SANGATTA – Anggota Dewan Perwakilan Rakyat Daerah (DPRD) Kabupaten Kutai Timur, Shabaruddin, berkomitmen untuk mendukung rencana kerja dan anggaran yang diajukan oleh Perangkat Daerah (PD) Kutim. Hal ini disampaikan usai serangkaian rapat dengar pendapat dengan sejumlah PD sebagai bagian dari proses penyusunan Anggaran Pendapatan dan Belanja Daerah (APBD) tahun 2026.
Shabaruddin menjelaskan bahwa tujuan utama dewan dalam tahap ini adalah melakukan pengawasan dan pengayaan program. “Tujuan kami adalah untuk apa? Untuk memasukkan program-program yang harus ditambahkan,” ujarnya.

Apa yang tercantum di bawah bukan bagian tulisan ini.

/-- The header check refuses a unit in exactly these cases: its kind is 13, 14 or 15; bits 3-0 of byte 1 are not
all zero; its length field exceeds 32 or differs from the byte count minus 5; its kind is not one of the port's. -/
def Obligations.HeaderCheckRefusals : Prop :=
  ∀ (port : Port) (unit : List Byte), 5 ≤ unit.length →
    (headerCheck port unit = none ↔
      13 ≤ kindField unit ∨ zeroField unit ≠ 0 ∨ 32 < lengthField unit
      ∨ lengthField unit ≠ unit.length - 5
      ∨ ∃ k, Kind.ofCode (kindField unit) = some k ∧ port.accepts k = false)

/-- No working value of a vectoring leaves the signed 24-bit width: with components within ±32768, x stays below
2 to the power 17, z stays within its bounds, and the result is the last working value's. -/
def Obligations.VectoringStaysWithinItsWidth : Prop :=
  ∀ p q : Int, -32768 ≤ p → p ≤ 32768 → -32768 ≤ q → q ≤ 32768 → ¬ (p = 0 ∧ q = 0) →
    let trace := if p < 0 then vectorTrace 0 Config.vectorConstants (-p) (-q) 2048
      else vectorTrace 0 Config.vectorConstants p q 0
    (∀ w ∈ trace, 0 ≤ w.1 ∧ w.1 < 2 ^ 17 ∧ -(2 ^ 23) ≤ w.2.1 ∧ w.2.1 < 2 ^ 23
        ∧ -1135 ≤ w.2.2 ∧ w.2.2 ≤ 2048 + 1135)
      ∧ trace.length = 10
      ∧ ∃ w, trace.getLast? = some w ∧ vectoring p q = ((w.2.2 % 4096).toNat, w.1.toNat)
      ∧ (vectoring p q).1 < 4096

/-! ### Buffers, queues and the two transmitters -/

/-- Placement of a received frame on a queue with a policy, by the length n, the limit L and the length f of the
Free List: at n = L and at n < L with f ≤ 4 a DROP_OLD queue gives its head buffer to the new frame; at n < L
with f ≥ 5 the head of the Free List receives it; every other case is a refusal, counted, with QUEUE_DROP. A
synthetic frame on a gated route's queue is placed without regard to the reserve, and a failure changes nothing
and delivers nothing. -/
def Obligations.FramePlacement : Prop :=
  (∀ (q : QueueId) (frame : List Byte) (s : State),
    (s.pool.queue q).items.length ≤ (s.pool.queue q).limit → 1 ≤ (s.pool.queue q).limit →
    (s.pool.queue q).policy.isSome = true →
    let v := s.pool.queue q
    let full := v.items.length = v.limit
    let scarce := v.items.length < v.limit ∧ s.pool.free.length ≤ 4
    (∀ i rest, v.policy = some .dropOld → v.items = i :: rest → full ∨ scarce →
      placeReceived q frame s = (true, s.setPool (({ s.pool with bufs := s.pool.bufs.set i frame }).setQueue q
        { v with
          items := rest ++ [i]
          counters := { v.counters with
            placed := satInc v.counters.placed, evicted := satInc v.counters.evicted } })))
    ∧ (∀ i rest, v.items.length < v.limit → 5 ≤ s.pool.free.length → s.pool.free = i :: rest →
      placeReceived q frame s = (true, s.setPool (({ s.pool with
          free := rest, bufs := s.pool.bufs.set i frame }).setQueue q
        { v with
          items := v.items ++ [i]
          peak := max v.peak (v.items.length + 1)
          counters := { v.counters with placed := satInc v.counters.placed } })))
    ∧ (v.policy = some .dropNew → full →
      placeReceived q frame s = (false, { s with
        pool := s.pool.setQueue q
          { v with counters := { v.counters with refused := satInc v.counters.refused } }
        deliveries := s.deliveries ++ [.event .queueDrop] }))
    ∧ (scarce → v.policy = some .dropNew ∨ v.items = [] →
      placeReceived q frame s = (false, { s with
        pool := s.pool.setQueue q
          { v with counters := { v.counters with noBuffer := satInc v.counters.noBuffer } }
        deliveries := s.deliveries ++ [.event .queueDrop] })))
  ∧
  ∀ (q : HostQueue) (frame : List Byte) (s : State),
    (s.pool.queue q.id).items.length ≤ (s.pool.queue q.id).limit → 1 ≤ (s.pool.queue q.id).limit →
    (s.pool.queue q.id).policy.isSome = true →
    let v := s.pool.queue q.id
    let full := v.items.length = v.limit
    (∀ i rest, v.policy = some .dropOld → v.items = i :: rest → full ∨ s.pool.free = [] →
      placeSynthetic q frame s = (true, s.setPool (({ s.pool with bufs := s.pool.bufs.set i frame }).setQueue
        q.id { v with
          items := rest ++ [i]
          counters := { v.counters with
            placed := satInc v.counters.placed, evicted := satInc v.counters.evicted } })))
    ∧ (∀ i rest, v.items.length < v.limit → s.pool.free = i :: rest →
      placeSynthetic q frame s = (true, s.setPool (({ s.pool with
          free := rest, bufs := s.pool.bufs.set i frame }).setQueue q.id
        { v with
          items := v.items ++ [i]
          peak := max v.peak (v.items.length + 1)
          counters := { v.counters with placed := satInc v.counters.placed } })))
    ∧ (v.policy = some .dropNew → full → placeSynthetic q frame s = (false, s))
    ∧ (v.items.length < v.limit → s.pool.free = [] → v.policy = some .dropNew ∨ v.items = [] →
      placeSynthetic q frame s = (false, s))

Politikus Partai Gelombang Rakyat Indonesia tersebut menegaskan fungsi dewan tidak hanya mendengar, tetapi juga memperkuat posisi anggaran setiap PD. Lebih lanjut, anggota Fraksi Gelora Amanat Perjuangan tersebut menekankan komitmen DPRD untuk melindungi anggaran PD dari potensi pemotongan.

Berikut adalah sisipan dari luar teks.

@[simp] theorem countCharge_frame (f : ChargeCounters → ChargeCounters) (s : State) :
    (countCharge f s).time = s.time ∧ (countCharge f s).lines = s.lines ∧ (countCharge f s).bport = s.bport
      ∧ (countCharge f s).lport = s.lport ∧ (countCharge f s).pport = s.pport
      ∧ (countCharge f s).sport = s.sport ∧ (countCharge f s).classifier = s.classifier
      ∧ (countCharge f s).pool = s.pool ∧ (countCharge f s).posture = s.posture
      ∧ (countCharge f s).gate = s.gate ∧ (countCharge f s).link = s.link ∧ (countCharge f s).rail = s.rail
      ∧ (countCharge f s).power = s.power ∧ (countCharge f s).mgmt = s.mgmt
      ∧ (countCharge f s).deliveries = s.deliveries ∧ (countCharge f s).pending = s.pending := by
  simp [countCharge]

@[simp] theorem countStarved_frame (s : State) :
    (countStarved s).time = s.time ∧ (countStarved s).lines = s.lines ∧ (countStarved s).bport = s.bport
      ∧ (countStarved s).lport = s.lport ∧ (countStarved s).pport = s.pport
      ∧ (countStarved s).sport = s.sport ∧ (countStarved s).classifier = s.classifier
      ∧ (countStarved s).pool = s.pool ∧ (countStarved s).posture = s.posture
      ∧ (countStarved s).gate = s.gate ∧ (countStarved s).link = s.link ∧ (countStarved s).rail = s.rail
      ∧ (countStarved s).power = s.power ∧ (countStarved s).mgmt = s.mgmt
      ∧ (countStarved s).deliveries = s.deliveries ∧ (countStarved s).pending = s.pending := by
  simp [countStarved]

@[simp] theorem enterScan_frame (s : State) :
    (enterScan s).time = s.time ∧ (enterScan s).lines = s.lines ∧ (enterScan s).bport = s.bport
      ∧ (enterScan s).lport = s.lport ∧ (enterScan s).pport = s.pport ∧ (enterScan s).sport = s.sport
      ∧ (enterScan s).classifier = s.classifier ∧ (enterScan s).pool = s.pool
      ∧ (enterScan s).posture = s.posture ∧ (enterScan s).gate = s.gate ∧ (enterScan s).link = s.link
      ∧ (enterScan s).rail = s.rail ∧ (enterScan s).power = s.power ∧ (enterScan s).mgmt = s.mgmt
      ∧ (enterScan s).deliveries = s.deliveries ∧ (enterScan s).pending = s.pending := by
  simp [enterScan]

@[simp] theorem enterHold_frame (s : State) :
    (enterHold s).time = s.time ∧ (enterHold s).lines = s.lines ∧ (enterHold s).lport = s.lport
      ∧ (enterHold s).sport = s.sport ∧ (enterHold s).classifier = s.classifier
      ∧ (enterHold s).pool = s.pool ∧ (enterHold s).posture = s.posture ∧ (enterHold s).gate = s.gate
      ∧ (enterHold s).link = s.link ∧ (enterHold s).power = s.power ∧ (enterHold s).mgmt = s.mgmt
      ∧ (enterHold s).pending = s.pending := by
  simp [enterHold]

@[simp] theorem enterProbe_frame (s : State) :
    (enterProbe s).time = s.time ∧ (enterProbe s).lines = s.lines ∧ (enterProbe s).bport = s.bport
      ∧ (enterProbe s).lport = s.lport ∧ (enterProbe s).pport = s.pport ∧ (enterProbe s).sport = s.sport
      ∧ (enterProbe s).classifier = s.classifier ∧ (enterProbe s).pool = s.pool
      ∧ (enterProbe s).posture = s.posture ∧ (enterProbe s).gate = s.gate ∧ (enterProbe s).link = s.link
      ∧ (enterProbe s).rail = s.rail ∧ (enterProbe s).power = s.power ∧ (enterProbe s).mgmt = s.mgmt
      ∧ (enterProbe s).deliveries = s.deliveries ∧ (enterProbe s).pending = s.pending := by
  simp [enterProbe]

@[simp] theorem restartTopUp_frame (s : State) :
    (restartTopUp s).time = s.time ∧ (restartTopUp s).lines = s.lines ∧ (restartTopUp s).bport = s.bport
      ∧ (restartTopUp s).lport = s.lport ∧ (restartTopUp s).pport = s.pport
      ∧ (restartTopUp s).sport = s.sport ∧ (restartTopUp s).classifier = s.classifier
      ∧ (restartTopUp s).pool = s.pool ∧ (restartTopUp s).posture = s.posture
      ∧ (restartTopUp s).gate = s.gate ∧ (restartTopUp s).link = s.link ∧ (restartTopUp s).rail = s.rail
      ∧ (restartTopUp s).power = s.power ∧ (restartTopUp s).mgmt = s.mgmt
      ∧ (restartTopUp s).deliveries = s.deliveries ∧ (restartTopUp s).pending = s.pending := by
  simp [restartTopUp]

/-- All a probe's start can do, where what follows it writes the charge record alone. -/
theorem startProbe_shape (g f : State → State) (s : State) (hg : ∀ u, ∃ c, g u = u.setCharge c)
    (hf : ∀ u, ∃ c, f u = u.setCharge c) :
    ∃ c k r b d, startProbe g f s = ((((s.setCharge c).setPport k).setRail r).setBport b).setDeliveries d := by
  have h : ∃ v, startProbe g f s = ((startCoil 1 s).2).setCharge v := by
    simp only [startProbe]
    generalize startCoil 1 s = r
    obtain ⟨_ | _, u⟩ := r
    · obtain ⟨c, hc⟩ := hf u
      simp only [hc]
      exact ⟨_, rfl⟩
    · obtain ⟨c, hc⟩ := hg (enterProbe u)
      simp only [hc]
      exact ⟨_, rfl⟩
  obtain ⟨v, h⟩ := h
  refine ⟨v, (startCoil 1 s).2.pport, (startCoil 1 s).2.rail, (startCoil 1 s).2.bport,
    (startCoil 1 s).2.deliveries, ?_⟩
  rw [h]
  apply State.ext_fields <;> simp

“Kita ingin membackup anggaran mereka, menguatkan mereka. Jangan sampai nanti dalam pembahasan anggaran di bagian nanti ada yang dirubah atau dikurangi khususnya,” tegas H. Shabaruddin. Ia menambahkan bahwa DPRD tidak menginginkan mitra kerjanya, yaitu para OPD, harus beroperasi dengan anggaran yang minimal.
Upaya perlindungan dan penguatan ini, menurutnya, akan diwujudkan melalui proses pembahasan di Badan Anggaran (Banggar). “Kita usahakan mereka itu kita backup untuk bagaimana anggaran mereka itu bisa dipetakan. Kalau bisa ditambahkan dari komisi yang masuk dalam banggar nantinya,” paparnya. Meski demikian, ia mengingatkan bahwa semua pagu anggaran yang dibahas saat ini masih bersifat sementara, mengingat besaran dana bagi hasil tahun 2026 belum dapat dipastikan.
Menanggapi pertanyaan mengenai keselarasan program OPD dengan visi pemerintah daerah, H. Shabaruddin mengakui bahwa usulan yang ada telah sejalan. “Ya, untuk menunjangnya ya menunjang,” katanya.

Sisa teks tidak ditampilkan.